-- ==== Sys2Proof/Machine/Records.lean ====
section
/-!
DEFINITION. The records the blocks of the SGH-740 keep, each a plain structure with the rule that lays it
out, and the internal deliveries (Act) that one event hands from block to block.
-/

namespace Sys2Proof.Machine

/-- One item for each of the HOIST, DRAG and SWING axes or channels. -/
structure PerAxis (α : Type) where
  hoist : α
  drag : α
  swing : α
  deriving DecidableEq, Repr

/-- One item for each motion or drive port. -/
structure PerMotion (α : Type) where
  hoist : α
  drag : α
  swing : α
  walk : α
  deriving DecidableEq, Repr

/-- The item of one axis. -/
def PerAxis.get {α : Type} (p : PerAxis α) : Axis → α
  | .hoist => p.hoist
  | .drag => p.drag
  | .swing => p.swing

/-- The items with one axis's replaced. -/
def PerAxis.set {α : Type} (p : PerAxis α) (a : Axis) (v : α) : PerAxis α :=
  match a with
  | .hoist => { p with hoist := v }
  | .drag => { p with drag := v }
  | .swing => { p with swing := v }

/-- The item of one motion. -/
def PerMotion.get {α : Type} (p : PerMotion α) : Motion → α
  | .hoist => p.hoist
  | .drag => p.drag
  | .swing => p.swing
  | .walk => p.walk

/-- The items with one motion's replaced. -/
def PerMotion.set {α : Type} (p : PerMotion α) (m : Motion) (v : α) : PerMotion α :=
  match m with
  | .hoist => { p with hoist := v }
  | .drag => { p with drag := v }
  | .swing => { p with swing := v }
  | .walk => { p with walk := v }

/-- A running timer: the period it was started with and the time left, both in ms. A stopped timer is none. -/
structure Timer where
  period : Nat
  left : Nat
  deriving DecidableEq, Repr

/-! ### Settings (12.10) -/

/-- The settings, in the order of their ids (12.10). -/
inductive Setting
  | axisPeriod
  | hoistScale
  | dragScale
  | swingCpt
  | swingIndexAngle
  | camFilter
  | tiltStale
  | rollLimit
  | pitchLimit
  | taperH
  | taperD
  | creepH
  | creepD
  | creepS
  | lookaheadD
  | accelStep (m : Motion)
  | decelStep (m : Motion)
  | demandTimeout
  | brakeTimeout
  | linkPeriod (m : Motion)
  | walkCreep
  | carryDmin
  | carryDmax
  | carryHmin
  | carryHmax
  | commitTimeout
  | linkTimeout
  deriving DecidableEq, Repr

/-! ### Banks (R19, R22, R33, R52) -/

/-- A window record (R19). -/
structure Window where
  enable : Bool
  base : Angle
  mask : Angle
  sector : Fin 8
  nogo : Bool
  walk : Bool
  deriving DecidableEq, Repr

/-- A sector record (R22). -/
structure Sector where
  ceiling : Fin 16
  floor : Fin 16
  dmin : Nat
  dmax : Nat
  hoistCap : Nat
  dragCap : Nat
  swingCap : Nat
  deriving DecidableEq, Repr

/-- A point of a curve (R33). -/
structure Point where
  x : Nat
  y : Nat
  deriving DecidableEq, Repr

/-- A curve record: the point count and the sixteen point slots (R33). -/
structure Curve where
  count : Nat
  slots : Vector Point 16
  deriving DecidableEq, Repr

/-- A configuration bank (R52). Sector 8 is SRD. -/
structure Bank where
  windows : Vector Window 16
  sectors : Vector Sector 9
  curves : Vector Curve 16
  brake : Fin 16
  deriving DecidableEq, Repr

/-- The names of the two banks (12.4). -/
inductive BankName
  | staged
  | active
  deriving DecidableEq, Repr

/-- The validation checks of a commit (R62). -/
inductive CommitDetail
  | windowAlign
  | curveUnset
  | curveOrder
  | sectorRange
  | curvesCross
  deriving DecidableEq, Repr

/-- The result of a test of the safe condition (R63). -/
inductive TestResult
  | holding
  | nogo
  | envelope
  | legWindow
  deriving DecidableEq, Repr

/-- The last outcome of a commit, with its detail (R66). -/
inductive CommitOutcome
  | done (generation : Nat)
  | refused (detail : CommitDetail) (index : Nat)
  | cancelled
  | abandoned
  deriving DecidableEq, Repr

/-- A pending commit: its timer, started at the COMMIT_TIMEOUT recorded (R67), and the last test (R63). -/
structure PendingCommit where
  timer : Timer
  lastTest : TestResult
  deriving DecidableEq, Repr

/-- The state of the Configuration Banks (R52, R66). -/
structure ConfigBanks where
  staged : Bank
  active : Bank
  generation : Nat
  commit : Option PendingCommit
  outcome : Option CommitOutcome
  deriving DecidableEq, Repr

/-! ### Axis sensing (chapter 1) -/

/-- A rope axis (1.1). -/
structure RopeAxis where
  count : Count32
  refCount : Count32
  refPayout : Nat
  payout : Nat
  referenced : Bool
  deriving DecidableEq, Repr

/-- The swing axis (1.1). -/
structure SwingAxis where
  count : Nat
  indexCount : Nat
  angle : Angle
  referenced : Bool
  deriving DecidableEq, Repr

/-- The state of the Axis Sensing Unit (1.1, R1, R11, R15, R199). -/
structure AxisUnit where
  hoist : RopeAxis
  drag : RopeAxis
  swing : SwingAxis
  teeth : Teeth
  camReferenced : Bool
  /-- The CAM_FILTER index in force before each taken write since reset, the last write first, for the pulses that began
  before it (R11). -/
  oldFilters : List Nat
  pitch : Int
  roll : Int
  stale : Bool
  sampleTimers : PerAxis (Option Timer)
  staleTimer : Option Timer
  /-- The bytes of the inclinometer frame in progress, none when no frame is in progress (R199). -/
  tiltFrame : List Byte
  deriving DecidableEq, Repr

/-! ### Channels (R69, R97) -/

/-- Channel states (R70), with codes 0 to 5 (12.4). -/
inductive ChannelState
  | closed
  | opening
  | running
  | parking
  | parked
  | closing
  deriving DecidableEq, Repr

/-- Channel modes (R69). -/
inductive Mode
  | follow
  | maint
  deriving DecidableEq, Repr

/-- Brake commands (R69): release is the manual's OPEN, apply is SET. -/
inductive Brake
  | release
  | apply
  deriving DecidableEq, Repr

/-- Last halt causes of all four channels (12.4). -/
inductive HaltCause
  | close
  | trip
  | port
  | openFailed
  | unreferenced
  | halt
  | paused
  | planDone
  | precondition
  deriving DecidableEq, Repr

/-- The hold sources of a rope or swing channel (R80). -/
structure Holds where
  holdAll : Bool
  alarm : Bool
  walk : Bool
  unreferenced : Bool
  deriving DecidableEq, Repr

/-- A hoist, drag or swing channel record (R69), with the derate term and ALARM hold last delivered (R169). -/
structure Channel where
  state : ChannelState
  mode : Mode
  demand : Int
  expired : Bool
  demandTimer : Option Timer
  permitted : Int
  reference : Int
  enable : Bool
  brake : Brake
  holds : Holds
  openTimer : Option Timer
  restTimer : Option Timer
  lastCause : Option HaltCause
  derate : Nat
  alarmHold : Bool
  deriving DecidableEq, Repr

/-- Walk channel states (R98), with codes 0 to 6 (12.4). -/
inductive WalkState
  | idle
  | opening
  | stepping
  | halting
  | stopped
  | maint
  | closing
  deriving DecidableEq, Repr

/-- Opening targets of the walk channel (R97). -/
inductive WalkTarget
  | step
  | recover
  | halt
  | maint
  deriving DecidableEq, Repr

/-- The run of the walk channel (R97). -/
structure WalkRun where
  dir : CamDir
  counted : Bool
  recovery : Bool
  deriving DecidableEq, Repr

/-- Closing origins of the walk channel (R97). -/
inductive ClosingOrigin
  | park
  | other
  deriving DecidableEq, Repr

/-- The closing origin with the cause to be recorded at the end of CLOSING (R97). -/
structure WalkClosing where
  origin : ClosingOrigin
  cause : HaltCause
  deriving DecidableEq, Repr

/-- The halt sources of the walk channel (R111). -/
structure Halts where
  holdAll : Bool
  alarm : Bool
  deriving DecidableEq, Repr

/-- The walk channel record (R97), with the derate term and ALARM hold last delivered (R169). -/
structure WalkChannel where
  state : WalkState
  target : Option WalkTarget
  run : Option WalkRun
  closing : Option WalkClosing
  demand : Int
  demandTimer : Option Timer
  permitted : Int
  reference : Int
  enable : Bool
  brake : Brake
  halts : Halts
  openTimer : Option Timer
  restTimer : Option Timer
  lastCause : Option HaltCause
  derate : Nat
  alarmHold : Bool
  deriving DecidableEq, Repr

/-- A leg of the walk plan (R99). -/
structure Leg where
  id : Nat
  window : Fin 16
  steps : Nat
  stepsDone : Nat
  speed : Nat
  deriving DecidableEq, Repr

/-! ### Drive ports (R125) -/

/-- Port states (R126). -/
inductive PortState
  | detached
  | attached
  | resetting
  | enabled
  | disabled
  deriving DecidableEq, Repr

/-- Causes of a port's state change (R125). -/
inductive PortCause
  | presenceOn
  | presenceOff
  | resetRequest
  | resetOk
  | resetFailed
  | misses
  | fault
  | disableRequest
  deriving DecidableEq, Repr

/-- The fields of a status frame's byte 2 (R198). -/
structure DriveStatus where
  ready : Bool
  fault : Bool
  atRest : Bool
  brakeSet : Bool
  brakeOpen : Bool
  deriving DecidableEq, Repr

/-- The frame awaiting a reply, with the mark saying whether its reply has been judged (R125). -/
structure Outstanding where
  seq : Byte
  judged : Bool
  deriving DecidableEq, Repr

/-- The phase of a reset sequence: reset frames with the ms since entry, or enquiries with the number sent (R129). -/
inductive ResetPhase
  | resetFrames (elapsed : Nat)
  | enquiry (sent : Nat)
  deriving DecidableEq, Repr

/-- The brake watch of a port (R137). -/
structure BrakeWatch where
  command : Brake
  confirmed : Bool
  timed : Bool
  inBreach : Bool
  timer : Option Timer
  deriving DecidableEq, Repr

/-- The kinds of frame the part sends to a drive (R198). -/
inductive FrameKind
  | reference
  | reset
  | enquiry
  deriving DecidableEq, Repr

/-- A frame the part sends to a drive, before its layout in bytes (R198). -/
structure DriveFrame where
  kind : FrameKind
  seq : Byte
  reference : Int
  enable : Bool
  brake : Brake
  deriving DecidableEq, Repr

/-- A port record (R125), with the last frame the part sent on the port. -/
structure Port where
  state : PortState
  sequence : Byte
  outstanding : Option Outstanding
  misses : Nat
  lastStatus : Option DriveStatus
  lastCause : Option PortCause
  linkTimer : Option Timer
  phase : Option ResetPhase
  watch : BrakeWatch
  sent : Option DriveFrame
  deriving DecidableEq, Repr

/-! ### Alarms (chapters 8 and 9) -/

/-- The codes that name a definition (R142, R145). -/
inductive Code
  | linkLost
  | demandLost (a : Axis)
  | driveLost (m : Motion)
  | driveFault (m : Motion)
  | brakeMismatch
  | envelopeExcursion
  | swingInNogo
  | hoistRange
  | dragRange
  | tubRoll
  | tubPitch
  | camSync
  | walkPrecondition
  | inclinometerStale
  | encoderFault (a : Axis)
  | maintMotion
  | tableOverflow
  | input (i : Fin 8)
  | host (i : Fin 24)
  deriving DecidableEq, Repr

/-- Alarm classes, from lowest to highest (R143). -/
inductive AlarmClass
  | note
  | derate
  | hold
  | stop
  deriving DecidableEq, Repr

/-- Polarities of an external input (R143). -/
inductive Polarity
  | activeHigh
  | activeLow
  deriving DecidableEq, Repr

/-- An alarm definition (R143). The host raw value of R152 is present for host codes only. -/
structure Definition where
  cls : AlarmClass
  floor : AlarmClass
  scope : PerMotion Bool
  persistence : Nat
  cap : Nat
  polarity : Option Polarity
  active : Bool
  run : Nat
  raiseValue : Option Int
  pendingMark : Bool
  hostRaw : Option Bool
  deriving DecidableEq, Repr

/-- Alarm record states (R157). -/
inductive RecordState
  | activeUnack
  | activeAck
  | clearedUnack
  | shelved
  deriving DecidableEq, Repr

/-- An alarm record (R157). The shelve timer runs in SHELVED only. -/
structure AlarmRecord where
  code : Code
  state : RecordState
  cls : AlarmClass
  scope : PerMotion Bool
  cap : Option Nat
  seq : Nat
  recurrence : Nat
  value : Option Int
  shelve : Option Timer
  deriving DecidableEq, Repr

/-- The consequence set (R169). -/
structure Consequence where
  derate : PerMotion Nat
  hold : PerMotion Bool
  trip : Bool
  deriving DecidableEq, Repr

/-- The state of the Alarm Table (R158, R159, R171, R174). The cursor is none at start, else the code of the
record it stands on. -/
structure AlarmTable where
  records : List AlarmRecord
  overflow : Option AlarmRecord
  cursor : Option Code
  silence : Bool
  sequence : Nat
  consequence : Consequence
  deriving DecidableEq, Repr

/-! ### Supervisor (R177) -/

/-- Operating states. -/
inductive OperatingState
  | start
  | ready
  | tripped
  deriving DecidableEq, Repr

/-- Reset causes (R184). -/
inductive ResetCause
  | power
  | pin
  | request
  deriving DecidableEq, Repr

/-- The state of the Supervisor (R177). The watchdog is LAPSED when lapsed, else RUNNING. -/
structure Supervisor where
  operating : OperatingState
  cause : ResetCause
  tripDemand : Bool
  lapsed : Bool
  watchdog : Option Timer
  deriving DecidableEq, Repr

-- Exercise requirements --
In the preceding material, find each line holding the word "ClosingOrigin" and copy it out.

-- Response to the exercise --
inductive ClosingOrigin
  origin : ClosingOrigin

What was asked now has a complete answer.